Teaching Diverse Classrooms

Let's take a look at the future of education shall we - focusing on BC in particular. An article published by CBC claims that "the International Education Strategy aims to double the number of international students and researchers — to 450,000 — in Canada by 2022 in an effort to create jobs and stimulate the domestic economy."

I believe this is a good thing. Sure, there are going to be skeptics, and people who believe they will have to compete for seats in classes, but I say let's get creative. How many different ways can we use the space we already have, and how many more teachers can we hire, if our enrollments are increasing.
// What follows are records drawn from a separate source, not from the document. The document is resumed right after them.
/-- A ROM applies its die's profile once the die's TBPLL is locked and before any firmware runs (R397). -/
def State.applyProfile (s : State) (d : Nat) : State :=
  let x := s.dx d
  if !x.rom || x.applied || decide (x.mode = 2) then s
  else match s.profileOf d with
    | none => s
    | some p =>
      let s0 := (s.modDx d fun y => { y with applied := true }).modBoot fun b => { b with profile := b.profile || decide (d = 0) }
      -- the profile is applied by the die itself, which the checks of its commands see as present
      let up := (s.die d).up
      let s1 := s0.modDie d fun u => { u with up := true }
      let s2 := p.oplls.foldl (fun y e => y.profileEntry (opllConfigReply 0 e.2 y) fun z => z.writeOpllCtrl (4 * d + e.1) 1) s1
      let s3 := p.outs.foldl (fun y e => y.profileEntry (outputConfigReply 0 e.2.2 y) fun z =>
        z.writeOutCtrl (16 * d + e.1) ((z.out (16 * d + e.1)).ctrl ||| 1 ||| putb 1 e.2.1) false) s2
      s3.modDie d fun u => { u with up := up }

/-- SYSPLL_LOCK: the ROM of a follower starts with it (R389, R507); a TBPLL that has locked
before it finds its profile (R397). -/
def State.sysLocked (s : State) (d : Nat) : State :=
  if s.fitted d && !(s.die d).sysLock && decide (s.belay.phase ≠ 2) then
    let s1 := s.modDie d fun u => { u with sysLock := true }
    if d = 0 ∨ (s.dx d).rom then s1
    else
      let s2 := s1.romRead d
      if (s.die d).tbLock then s2.applyProfile d else s2
  else s

/-- TBPLL_LOCK with what the ROM does at it. -/
def State.tbLocked (s : State) (d : Nat) : State :=
  let t := s.tbLockDie d
  if (t.die d).tbLock then t.applyProfile d else t

/-! ## The unit image and the followers (R389, R393, R394) -/

/-- The unit image at hand, from the loads of BOOT_LOAD or from the running slot: its manifest and body. -/
def State.unitImage (s : State) (fromHost : Bool) : List Byte × List Byte :=
  let b := s.host.boot
  if fromHost then (b.unitBuf.take 1024, b.unitBuf.drop 1024)
  else match s.slotImages b.slot with
    | some o => let m := s.flashBytes o.2 1024; (m, s.flashBytes (o.2 + 1024) (uAt m 16 4))
    | none => ([], [])

/-- The unit image, frames of class 1, reaches every follower that does not run one yet over routes whose links are UP (R26, R389,
R394). DESIGN CHOICE, unsafe: log entry 40. -/
def State.streamUnit (s : State) (fromHost : Bool) : State :=
  s.forEach ((List.range s.nDies).drop 1) fun x d =>
    if s.routeUp 0 d && decide ((s.dx d).mode = 0) && (s.dx d).rom then x.modDx d fun y => { y with gotImage := true, gotHost := fromHost } else x

/-- A chunk of the unit image, `len` bytes at `off`, goes on to the followers as it arrives; one that has had every chunk holds the image once it
is whole (R416). DESIGN CHOICE, unsafe: log entry 40. -/
def State.streamChunk (s : State) (off len : Nat) (whole : Bool) : State :=
  s.forEach ((List.range s.nDies).drop 1) fun x d =>
    if s.routeUp 0 d && decide ((s.dx d).mode = 0) && (s.dx d).rom && (decide (off = 0) || decide ((s.dx d).gotBytes = off)) then
      x.modDx d fun y => { y with gotBytes := off + len, gotImage := whole, gotHost := true }
    else x

/-- UNIT_IMAGE_STREAMED: step 5 of R389; once firmware runs, a follower that came up later is served (R394), which a
host-download boot cannot do (FOL_NOIMG). A HALTED CP sends nothing (R385). DESIGN CHOICE, unsafe: log entry 40. -/
def State.unitStreamed (s : State) : State :=
  let b := s.host.boot
  if (s.dx 0).mode = 3 then s
  else if b.step = 1 then (s.streamUnit false).modBoot fun x => { x with step := 2 }
  else if 3 ≤ b.step ∧ !b.srcHost then s.streamUnit false
  else if 3 ≤ b.step then
    s.forEach ((List.range s.nDies).drop 1) fun x d =>
      if s.hasPath d && decide ((s.dx d).mode = 0) && (s.dx d).rom && !(s.dx d).gotImage then
        x.modBoot fun y => { y with folNoimg := y.folNoimg ||| 2 ^ d } else x
  else s

/-- A bit of a byte field cleared. -/
def clrBit (m d : Nat) : Nat := if m.testBit d then m - 2 ^ d else m

/-- Firmware of die `d` starts: every engine of the die gets its default program (R372). -/
def State.startEngines (s : State) (d : Nat) : State := s.forEach ((List.range 28).map (· + 28 * d)) fun x e => x.installDefault e

/-- FOLLOWER_IMAGE_START: the follower's ROM repeats checks 1 to 7 against its own OTP, and starts the image or enters safe
mode (R391, R393). -/
def State.followerStart (s : State) (d : Nat) : State :=
  let x := s.dx d
  if d = 0 ∨ !s.fitted d ∨ !x.gotImage ∨ x.mode ≠ 0 then s
  else
    let i := s.unitImage x.gotHost
    let ok := decide (s.manCheck d 2 i.1 = 0) && bodyOk i.1 i.2
    if ok then
      let s1 := s.modDx d fun y => { y with mode := 2, gotImage := false, bootedOnce := true }
      let s2 := s1.modDie d fun u => { u with booted := true }
      (((s2.modBoot fun b => { b with folSafe := clrBit b.folSafe d, folNoimg := clrBit b.folNoimg d }).planKnown d).startEngines d).refreshUp
    else (s.modDx d fun y => { y with mode := 1, gotImage := false }).modBoot fun b => { b with folSafe := b.folSafe ||| 2 ^ d }

/-! ## The lead image and the mailboxes (R389, R403) -/

/-- The lead image at hand: its manifest and body. -/
def State.leadImage (s : State) : List Byte × List Byte :=
  let b := s.host.boot
  if b.srcHost then (b.leadBuf.take 1024, b.leadBuf.drop 1024)
  else match s.slotImages b.slot with
    | some o => let m := s.flashBytes o.1 1024; (m, s.flashBytes (o.1 + 1024) (uAt m 16 4))
    | none => ([], [])

/-- A boot record still waits to be saved on die 0: the ROM lowers a trial count before it starts the slot (R388). -/
def State.bootSaves (s : State) : Bool := (s.dx 0).nv.queue.any fun j => j.work.isBoot

/-- LEAD_IMAGE_START: the body's hash is checked and the image starts, once the trial count is lowered; a slot that fails is skipped. A HALTED
CP starts none (R385, R388, R391, R392). -/
def State.leadStart (s : State) : State :=
  let b := s.host.boot
  if b.step ≠ 2 ∨ (s.dx 0).mode = 3 ∨ s.bootSaves then s
  else
    let i := s.leadImage
    if bodyOk i.1 i.2 then
      let mj := manField b.lead (·.major)
      let mn := min (manField b.lead (·.minor)) (manField b.unit (·.minor))
      ((s.modBoot fun x => { x with step := 3, safe := false, download := false, major := mj, minor := mn, uptime := 0 }).modDx 0 fun y =>
        { y with mode := 2, bootedOnce := true }).startEngines 0
    else (s.modBoot fun x => { x.noImage with failCause := 5, tried := x.tried ++ [b.slot], step := 0 }).bootSlots

/-- Firmware starts: sessions, queues, logs in SRAM, the scan and the abort history are empty; the NV log is that of its
record; RESTART is queued on every channel (R403, R452, R453, R456). -/
def State.mailboxOpen (s : State) : State :=
  if s.host.boot.step ≠ 3 ∨ (s.dx 0).mode ≠ 2 then s
  else
    let s1 := s.forEach (List.range 8) fun x c => x.modMbx c fun m => { m with sess := none, queue := [], lost := 0, msg := none, held := [] }
    let s2 := s1.modHost fun h =>
      { h with ramLog := [], ramSeq := 0, nvLog := s1.nvLogRec.1, nvSeq := s1.nvLogRec.2, scan := [], cause := [], sessions := 0, roMask := 0,
               abort := { h.abort with log := [], total := 0 }, boot := { h.boot with step := 4 },
               spiAuth := false, i2cAuth := false }
    let s3 := (s2.forEach (List.range 8) State.planKnown).openChannels.modBelay fun b => if b.phase = 3 then { b with phase := 0 } else b
    s3.happen { mts := s3.obsMts, cls := 15, sub := s3.belay.rstCause, data := if s3.host.boot.srcHost then 0 else s3.host.boot.slot % 2 }

/-! ## Commands (R409, R410, R416 to R421) -/

/-- The commands on images are accepted on channels 0 to 3 only; in download mode channel 0 is open to every port (R416, R421, R440, R471). -/
def bootDenied (c : Nat) : Bool := notSec c

/-- A save on die 0 or an OTP write is in progress. -/
def State.savingNow (s : State) (d : Nat) : Bool := (s.dx d).nv.saving

/-- A failed image: FAIL_CAUSE holds the cause, and STEPPING puts the ROM into safe mode; the chunk is not kept (R421, R437). -/
def State.imageFail (s : State) (cause : Nat) : Reply :=
  let s1 := s.modBoot fun b => { b with failCause := cause }
  { ret := retImage, s := if cause = 7 ∧ s.host.boot.download then s1.enterSafe else s1 }

/-- DESIGN CHOICE, unsafe: log entry 40. -/
def bootLoadReply (c : Nat) (p : List Byte) (s : State) : Reply :=
  let img := uAt p 0 1
  let off := uAt p 4 4
  let data := p.drop 8
  let b := s.host.boot
  let old := if img = 1 then b.leadBuf else b.unitBuf
  let base := if off = 0 then [] else old
  let buf := base ++ data
  let full := 1024 + uAt buf 16 4
  let done1 := decide (base.length < 1024) && decide (1024 ≤ buf.length)
  let past := decide (1024 ≤ buf.length) && decide (full < buf.length)
  match firstErr
    [(bootDenied c, retDenied), (decide (img = 1) && !b.download, retNotReady),
     ((decide (img ≠ 1) && decide (img ≠ 2)) || !rsv p 1 1 || decide (data = []) || decide (192 < data.length) || decide (off ≠ base.length) || past,
      retBadParam)] with
  | some r => { ret := r, s := s }
  | none =>
    let cause := if done1 then s.manCheck 0 img (buf.take 1024) else 0
    let man := manifestOf (buf.take 1024) ((s.keySlotOf 0 (buf.take 1024)).getD 0)
    let cause := if cause = 0 ∧ done1 ∧ !b.download ∧ man.major ≠ manField b.lead (·.major) then 8 else cause
    let whole := decide (1024 ≤ buf.length) && decide (buf.length = full)
    let cause := if cause = 0 ∧ whole ∧ !bodyOk (buf.take 1024) (buf.drop 1024) then 5 else cause
    if cause ≠ 0 then s.imageFail cause
    else
      let s1 := s.modBoot fun x => if img = 1 then { x with leadBuf := buf } else { x with unitBuf := buf }
      let s2 := if img = 2 then s1.streamChunk off data.length whole else s1
      okReply (if img = 2 ∧ whole ∧ !b.download then s2.modBoot fun x => { x with unit := some man } else s2)

/-- BOOT_START: the images are checked and start (R393, R417). DESIGN CHOICE, unsafe: log entry 40. -/
def bootStartReply (c : Nat) (p : List Byte) (s : State) : Reply :=
  let b := s.host.boot
  match firstErr [(bootDenied c, retDenied), (!b.download, retNotReady), (!rsv p 0 4, retBadParam)] with
  | some r => { ret := r, s := s }
  | none =>
    let whole := fun (x : List Byte) => decide (1024 ≤ x.length) && decide (x.length = 1024 + uAt x 16 4)
    -- a part of one die reads no unit body (R393)
    let one := decide (s.nDies = 1)
    if !whole b.leadBuf || !(if one then decide (1024 ≤ b.unitBuf.length) else whole b.unitBuf) then s.imageFail 1
    else match s.pairCheck (b.leadBuf.take 1024) (b.unitBuf.take 1024) with
      | .stepping => s.imageFail 7
      | .fail r => s.imageFail r
      | .good l u =>
        if !bodyOk (b.leadBuf.take 1024) (b.leadBuf.drop 1024) || (!one && !bodyOk (b.unitBuf.take 1024) (b.unitBuf.drop 1024)) then s.imageFail 5
        else
          let s1 := s.modBoot fun x =>
            { x with lead := some l, unit := some u, srcHost := true, step := 2, trial := false, fallback := false,
                     untested := !(l.tested.contains u.fw || u.tested.contains l.fw) }
          okReply (s1.forEach (List.range 8) fun x c => x.modMbx c fun m => { m with h2cMask := m.h2cMask ||| bm 0 })

/-- FW_FLASH: an erase or a program makes the slot UNKNOWN, then goes to the flash and waits for it; a refusal of the record's write is its
answer (R410, R421). DESIGN CHOICE, unsafe: log entry 40. -/
def fwFlashReply (c : Nat) (p : List Byte) (s : State) : Reply :=
  let op := uAt p 0 1
  let slot := uAt p 1 1
  let len := uAt p 2 2
  let off := uAt p 4 4
  let running := !s.host.boot.srcHost && decide (slot = s.host.boot.slot)
  let bad := decide (2 < op) || decide (1 < slot) || (if op = 0 then decide (len ≠ 0) || decide (off % 65536 ≠ 0) else decide (len = 0) || decide (192 < len)) ||
    decide (slotSize < off + len) || decide (slotSize ≤ off)
  let r := s.bootNext
  let s1 := if r.state slot = 0 then s.modHost fun h => { h with flashOp := some (op, slot, off, p.drop 8, c) }
    else s.saveBoot (r.set slot 0 0) (some c) (.flash op slot off (p.drop 8))
  guarded s
    [(bootDenied c || running, retDenied), (bad, retBadParam), (decide (op ≠ 2) && s.savingNow 0, retBusy)]
    (if op = 2 then okWith (s.flashBytes (slotSize * slot + off) len) s
     else { ret := retOK, wait := true, s := s1 })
I digress.

The numbers will tell you that diverse classrooms are the reality most teachers in BC are facing. Here are the stats for UBC, SFU, BCIT, and Langara.

International students make up 10% to 20% of total enrollments. This is helpful in keeping programs open and teachers employed I am sure.

 Teachers face an issue of their students not being able to "keep up" and they feel a strong desire to uphold the integrity of their programs.

I believe in this as well. I wonder, though, why these schools do not have stronger partnerships with ESL schools and their Pathway programs.
I attended the BCTEAL conference this year and felt a saddening pit in my stomach listening to all the teachers in the audience complain that their students can't read the texts, follow the lectures, or write a decent essay.

I thought to myself, "I bet you my pathway graduates can." Why don't you send your students to me, if you don't have the time to teach them.
 I digress again.

Stephen Brookfield states "diversity can never be fully addressed to the satisfaction of all involved. There are just too many variables to account for, too many choices, too many contradictions. But neither can we just throw up our hands in bewilderment" (p. 170-171).

Various types of instruments exist to to help teachers address the diversity in their classrooms and assess personality tests and learning styles based on the Myers Briggs Personality Type Inventory, on Kolb's cycle of experimental learning, on the Learning Combination Inventory, and the Two Factor Study Process Questionnaire (all referenced in Brookfield's The Skillful Teacher, pg. 155). Use these as a tool to help prepare lessons, and learn about what your students really want out of their learning experience.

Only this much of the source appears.